この項では、炭素に直接結合している水素の酸性度の比較について考えます。
炭化水素の酸性度
まずは単純な構造のものとして、アルカン、アルケン、アルキンの比較から入ります。
アセチレン、エチレン、エタンのpKa は上図の通りとなります。これは、sp3混成軌道よりもsp2混成軌道のほうが、sp2混成軌道よりもsp混成軌道のほうが酸性度が大きいことを示しています。
つまり酸性度の大きさは、s性が関係しています。sp混成軌道はs性が50%ありますが、sp2混成軌道はs性が33%、sp3混成軌道はs性が25%しかありません。
s性が高いほど電子は原子核の近くにあるということになり、その分負電荷を安定化させやすいので、H+を放出して陰イオンになりやすい(=酸となりやすい)といえます。
置換基による酸性度の比較
炭素酸の酸性度は、その水素に付く炭素の隣にどのような置換基があるかで大きく変わってきます。
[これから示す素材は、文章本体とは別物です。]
theorem test_decode_extended_C :
    ([0b11000000, 0b11000001, 0b11000010, 0b11000011, 0b11000100, 0b11000101, 0b11000110, 0b11000111,
      0b11001000, 0b11001001, 0b11001010, 0b11001011, 0b11001100, 0b11001101, 0b11001110, 0b11001111] : List Byte).map (decodeBytes 0b11001011) =
    [.set0B, .set0C, .set0D, .set0E, .set0H, .set0L, .set0MemHl, .set0A,
      .set1B, .set1C, .set1D, .set1E, .set1H, .set1L, .set1MemHl, .set1A] := by decide

theorem test_decode_extended_D :
    ([0b11010000, 0b11010001, 0b11010010, 0b11010011, 0b11010100, 0b11010101, 0b11010110, 0b11010111,
      0b11011000, 0b11011001, 0b11011010, 0b11011011, 0b11011100, 0b11011101, 0b11011110, 0b11011111] : List Byte).map (decodeBytes 0b11001011) =
    [.set2B, .set2C, .set2D, .set2E, .set2H, .set2L, .set2MemHl, .set2A,
      .set3B, .set3C, .set3D, .set3E, .set3H, .set3L, .set3MemHl, .set3A] := by decide

theorem test_decode_extended_E :
    ([0b11100000, 0b11100001, 0b11100010, 0b11100011, 0b11100100, 0b11100101, 0b11100110, 0b11100111,
      0b11101000, 0b11101001, 0b11101010, 0b11101011, 0b11101100, 0b11101101, 0b11101110, 0b11101111] : List Byte).map (decodeBytes 0b11001011) =
    [.set4B, .set4C, .set4D, .set4E, .set4H, .set4L, .set4MemHl, .set4A,
      .set5B, .set5C, .set5D, .set5E, .set5H, .set5L, .set5MemHl, .set5A] := by decide

theorem test_decode_extended_F :
    ([0b11110000, 0b11110001, 0b11110010, 0b11110011, 0b11110100, 0b11110101, 0b11110110, 0b11110111,
      0b11111000, 0b11111001, 0b11111010, 0b11111011, 0b11111100, 0b11111101, 0b11111110, 0b11111111] : List Byte).map (decodeBytes 0b11001011) =
    [.set6B, .set6C, .set6D, .set6E, .set6H, .set6L, .set6MemHl, .set6A,
      .set7B, .set7C, .set7D, .set7E, .set7H, .set7L, .set7MemHl, .set7A] := by decide

/-! ## Whole words -/

theorem test_decode_immediate_load : decode [0b00000110, 0x42, 0xDD] = .ok (.ldBN 0x42) [0xDD] := by decide
theorem test_decode_register_load : decode [0b01100101] = .ok .ldHL [] := by decide
theorem test_decode_accumulator_load : decode [0b00011010] = .ok .ldAMemDe [] := by decide
theorem test_decode_binary : decode [0b10011110] = .ok .sbcAMemHl [] := by decide
theorem test_decode_binary_immediate : decode [0b11101110, 0xFF] = .ok (.xorAN 0xFF) [] := by decide
theorem test_decode_unary : decode [0b00110101, 0x00] = .ok .decMemHl [0x00] := by decide
theorem test_decode_swap : decode [0b11001011, 0b00110101] = .ok .swapL [] := by decide
theorem test_decode_bit : decode [0b11001011, 0b01101010] = .ok .bit5D [] := by decide
theorem test_decode_res : decode [0b11001011, 0b10000110] = .ok .res0MemHl [] := by decide
theorem test_decode_set : decode [0b11001011, 0b11111101] = .ok .set7L [] := by decide
theorem test_decode_stack : decode [0b11110001] = .ok .popAf [] := by decide
theorem test_decode_rst : decode [0b11111111] = .ok .rst38 [] := by decide
theorem test_decode_unimplemented : decode [0b00110110, 0x55] = .ok .unimplLdMemHlN [0x55] := by decide
theorem test_decode_unimplemented_selector : decode [0b11001011, 0b00010110] = .ok .unimplRlMemHl [] := by decide
theorem test_decode_rejects_empty : decode [] = .rejected .noByte := by decide
theorem test_decode_rejects_lone_prefix : decode [0xCB] = .rejected (.secondByteMissing 0xCB) := by decide

/-- Words in the numbering of spec/opcode_table.json: one byte; the prefix row; an extended row with the prefix in the high byte. -/
theorem test_table_words : decodeTableWord 8 0x06 = some (.ldBN 0x00) ∧ decodeTableWord 8 0xCB = some (.prefixCb 0x00) ∧
    decodeTableWord 16 0xCB37 = some .swapA ∧ decodeTableWord 16 0x37CB = some .swapA := by decide

/-- A word placed where the next step fetches is what it runs: the bytes stand at `pc`, the prefix first. -/
theorem test_withFetchWord : (fetchInstr (State.reset.withFetchWord 16 0xCB37)).1 = .swapA ∧
    (State.reset.withFetchWord 8 0x04).mem = [(0x0100, 0x04)] := by decide

/-! ## Single steps, with the values of spec/95_test_vectors.md (each theorem names its vectors) -/

/-- The reset state with bytes of memory (in canonical form). -/
def onReset (m : Memory) : State := { State.reset with mem := m }

/-- What a step leaves, seen through a view. -/
def seen {α : Type} (s : State) (view : State → α) : Option α :=
  match step s with
  | .next t => some (view t)
  | .fault _ => none
  | .refused _ => none
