/-- R152: the boundaries of MSG_BUILD by the string it is given. A string of 254 bytes or more is
`NameTooLong`, a shorter one never; without a dot, 64 to 253 bytes are `LabelTooLong` and up to 63
build; a dot at either end of a string of up to 63 bytes, or beside another, is an empty label. -/
def Obligations.MsgBuildBoundaries : Prop :=
  ∀ s : State,
    (s.args.str ≠ [] → encLen (nameSplit s.args.str) = s.args.str.length + 2) ∧
    (254 ≤ s.args.str.length ↔ exec .msgBuild s = .next (s.raise .NameTooLong)) ∧
    ((0x2E : Byte) ∉ s.args.str → 64 ≤ s.args.str.length → s.args.str.length ≤ 253 →
      exec .msgBuild s = .next (s.raise .LabelTooLong)) ∧
    ((0x2E : Byte) ∉ s.args.str → 1 ≤ s.args.str.length → s.args.str.length ≤ 63 →
      exec .msgBuild s = .next (s.deliver (.ok (.msg
        ⟨hdrNew s.args.id, [⟨[s.args.str], s.args.rtype, s.args.rclass⟩]⟩)))) ∧
    (s.args.str = [] → exec .msgBuild s = .next (s.deliver (.ok (.msg
      ⟨hdrNew s.args.id, [⟨[], s.args.rtype, s.args.rclass⟩]⟩)))) ∧
    (s.args.str.length ≤ 63 →
      (∃ a b : List Byte, s.args.str = 0x2E :: b ∨ s.args.str = a ++ [0x2E] ∨ s.args.str = a ++ 0x2E :: 0x2E :: b) →
      exec .msgBuild s = .next (s.raise .EmptyLabel))

/-- R153: MSG_ENCODE. The header as the record holds it and every question in order, or the error of the
first offending label. -/
def Obligations.MsgEncodeConcatenates : Prop :=
  ∀ s : State,
    ((∀ q ∈ s.args.msg.qs, labelsWellFormed q.name = true) →
      (messageBytes s.args.msg).length = 12 + (s.args.msg.qs.map fun q => encLen q.name + 4).sum ∧
      exec .msgEncode s = .next ((s.setOut (bitsOf (messageBytes s.args.msg))).deliver
        (.ok (.bytes (messageBytes s.args.msg))))) ∧
    (∀ before q after l, s.args.msg.qs = before ++ q :: after →
      (∀ q' ∈ before, labelsWellFormed q'.name = true) → FirstBadLabel q.name l →
      (64 ≤ l.length → exec .msgEncode s = .next (s.raise .LabelTooLong)) ∧
      (l.length = 0 → exec .msgEncode s = .next (s.raise .EmptyLabel)))

/-- R155: MSG_DECODE. The header at the origin, then exactly QDCOUNT questions, each where the one before
it ended; the first failure is the result. -/
def Obligations.MsgDecodeReadsQdcountQuestions : Prop :=
  ∀ s : State,
    (∀ e, hdrDecode s.args.buf Cursor.origin = .error e → exec .msgDecode s = .next (s.raise e)) ∧
    ∀ (h : Header) (qs : List Question) (cs : List Cursor),
      hdrDecode s.args.buf Cursor.origin = .ok (h, cs[0]?.getD Cursor.origin) →
      cs.length = qs.length + 1 →
      (∀ j, j < qs.length → ∃ q, qs[j]? = some q ∧
        qDecode s.args.buf (cs[j]?.getD Cursor.origin) = .ok (q, cs[j + 1]?.getD Cursor.origin)) →
      (qs.length = h.qdcount.toNat →
        exec .msgDecode s = .next (s.deliver (.ok (.msg ⟨h, qs⟩)))) ∧
      (qs.length < h.qdcount.toNat →
        ∀ e, qDecode s.args.buf (cs[qs.length]?.getD Cursor.origin) = .error e →
          exec .msgDecode s = .next (s.raise e))

/-- R156: the round-trip laws of the message. -/
def Obligations.MessagesRoundTrip : Prop :=
  (∀ m : Message, messageWellFormed m = true → ∃ b, msgEncode m = .ok b ∧ msgDecode b = .ok m) ∧
  (∀ (id : U16) (str : List Byte) (t : RecordType) (k : RecordClass) (m : Message),
    msgBuild id str t k = .ok m → ∃ b, msgEncode m = .ok b ∧ msgDecode b = .ok m) ∧
  (∀ (b : List Byte) (m : Message), msgDecode b = .ok m →
    msgEncode m = .ok (b.take (12 + (m.qs.map fun q => encLen q.name + 4).sum))) ∧
  ∀ m : Message, (∀ q ∈ m.qs, labelsWellFormed q.name = true) → m.hdr.qdcount.toNat ≠ m.qs.length →
    ∃ b, msgEncode m = .ok b ∧ ∀ m', msgDecode b = .ok m' → m' ≠ m

/-- A message MSG_BUILD returns encodes to at most 12 + 255 + 4 bytes (spec/20_memory.md R46). -/
def Obligations.BuiltMessagesAreShort : Prop :=
  ∀ (id : U16) (str : List Byte) (t : RecordType) (k : RecordClass) (m : Message),
    msgBuild id str t k = .ok m →
      m.hdr.qdcount.toNat = m.qs.length ∧ ∃ b, msgEncode m = .ok b ∧ 17 ≤ b.length ∧ b.length ≤ 271

/-- Bytes behind what a decoder reads change nothing (R134 (e), R142 (d), R155). -/
def Obligations.BytesBehindAreNotRead : Prop :=
  ∀ (b more : List Byte) (c : Cursor), c.WellFormed b →
    (∀ h c', hdrDecode b c = .ok (h, c') → hdrDecode (b ++ more) c = .ok (h, c')) ∧
    (∀ n c', nameDecode b c = .ok (n, c') → nameDecode (b ++ more) c = .ok (n, c')) ∧
    (∀ q c', qDecode b c = .ok (q, c') → qDecode (b ++ more) c = .ok (q, c')) ∧
    (∀ m, msgDecode b = .ok m → msgDecode (b ++ more) = .ok m)

/-! ## Errors -/

/-- R160: which of the 27 operations raises which error, exactly: an operation raises an error on some
operands if and only if the table says so; and the class of each error. -/
def Obligations.OperationsRaiseTheirErrorsOnly : Prop :=
  (∀ (e : Err) (i : Instr), i ∈ opselTable.map Prod.snd →
    ((∃ s : State, exec i s = .next (s.raise e)) ↔ i ∈ raisedBy e)) ∧
  [Err.LabelTooLong, .NameTooLong, .EmptyLabel].all (errClass · = .validation) = true ∧
  [Err.Underrun, .Truncated].all (errClass · = .shortage) = true ∧
  errClass .UnsupportedCode = .unsupportedCode ∧ errClass .MalformedReserved = .malformedReserved ∧
  errClass .CompressionUnsupported = .compressionUnsupported

/-- R161: the STATUS codes; 0 is `Ok` alone and 9 to 15 are never produced. -/
def Obligations.StatusCodes : Prop :=
  (errStatus .Underrun = 1 ∧ errStatus .Truncated = 2 ∧ errStatus .MalformedReserved = 3 ∧
    errStatus .UnsupportedCode = 4 ∧ errStatus .CompressionUnsupported = 5 ∧ errStatus .LabelTooLong = 6 ∧
    errStatus .NameTooLong = 7 ∧ errStatus .EmptyLabel = 8) ∧
  (∀ r : Response, responseStatus r = 0 ↔ ∃ v, r = .ok v) ∧
  ∀ r : Response, (responseStatus r).toNat ≤ 8

/-! ## Encodings -/

/-- R80, R81: the 5-bit OPSEL codes select the 27 operations, and the others select nothing. -/
def Obligations.OpselSelectsTheOperation : Prop :=
  (∀ p ∈ opselTable, decode (.op (BitVec.ofNat 5 p.1)) = .ok p.2) ∧
  ∀ k : BitVec 5, (∀ p ∈ opselTable, p.1 ≠ k.toNat) → decode (.op k) = .error .unknownOpsel

/-- Words written out from the spec's encodings decode to what they stand for. How a word of the table is
numbered is the model's choice (log entry 4), and so are the format selectors and the place of a 4-bit
code in the top half of its byte (log entry 3). -/
def Obligations.WrittenWordsDecode : Prop :=
  decodeTableWord 8 0b00000001 = some .take ∧
  decodeTableWord 8 0b00011011 = some .msgDecode ∧
  decodeTableWord 8 0b11000000 = some (.lengthByteReserved11 0) ∧
  decodeTableWord 16 0b0000000000011100 = some .recordTypeAAAA ∧
  decode (.wire .rclass16 [0b00000000, 0b00000011]) = .ok .recordClassCH ∧
  decode (.wire .opcode4 [0b00100000]) = .ok .opcodeStatus ∧
  decode (.wire .rcode4 [0b01010000]) = .ok .responseCodeRefused ∧
  decode (.wire .name [0x01, 0x61, 0x00]) = .ok (.name [[0x61]]) ∧
  decode (.wire .question [0x01, 0x61, 0x00, 0x00, 0x1c, 0x00, 0x01]) = .ok (.question ⟨[[0x61]], .AAAA, .IN⟩)

/-- Every well-formed instruction is the one its encoding decodes to: no field of a header, no byte
of a label, no code is lost. That an element is a request of its own, with its format's selector, is the
model's choice (log entry 3). -/
def Obligations.EncodeThenDecode : Prop :=
  ∀ i : Instr, i.WellFormed = true → decode (encode i) = .ok i

/-- The decoder yields only well-formed instructions. That an element is a request of its own is the
model's choice (log entry 3). -/
def Obligations.DecodeYieldsWellFormed : Prop :=
  ∀ (r : Request) (i : Instr), decode r = .ok i → i.WellFormed = true

/-- An element of a wire format delivers the record it encodes (R61, R63 to R66). That it is presented
alone is the model's (log entry 3). -/
def Obligations.ElementsDeliverTheirRecords : Prop :=
  ∀ (s : State) (h : Header) (l : Label) (n : Name) (q : Question) (m : Message),
    exec (.header h) s = .next (s.deliver (.ok (.hdr h))) ∧
    exec (.label l) s = .next (s.deliver (.ok (.label l))) ∧
    exec (.name n) s = .next (s.deliver (.ok (.name n))) ∧
    exec (.question q) s = .next (s.deliver (.ok (.question q))) ∧
    exec (.message m) s = .next (s.deliver (.ok (.msg m)))

/-- A wire code of an enumeration delivers its variant (R69 to R72). That it is presented alone is the
model's (log entry 3). -/
def Obligations.CodesDeliverTheirVariants : Prop :=
  ∀ (s : State), ∀ p ∈ codeRows, exec p.1 s = .next (s.deliver (.ok p.2))
end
例えばニトロ基が付くと酸性度がかなり高くなり、フェニル基が付くと少しだけ高くなる、といった具合です。
ここでも炭化水素のときと同様、H+を放出して陰イオンになりやすいかどうかで酸性度の大小が決まります。
各置換基による酸性度の大きさは、以下の通りです。ニトロ基が最も酸性度が高く、アルキル基が低くなります。縦に並べてあるもの(エステルとシアンなど)は大体同じくらいと考えてください。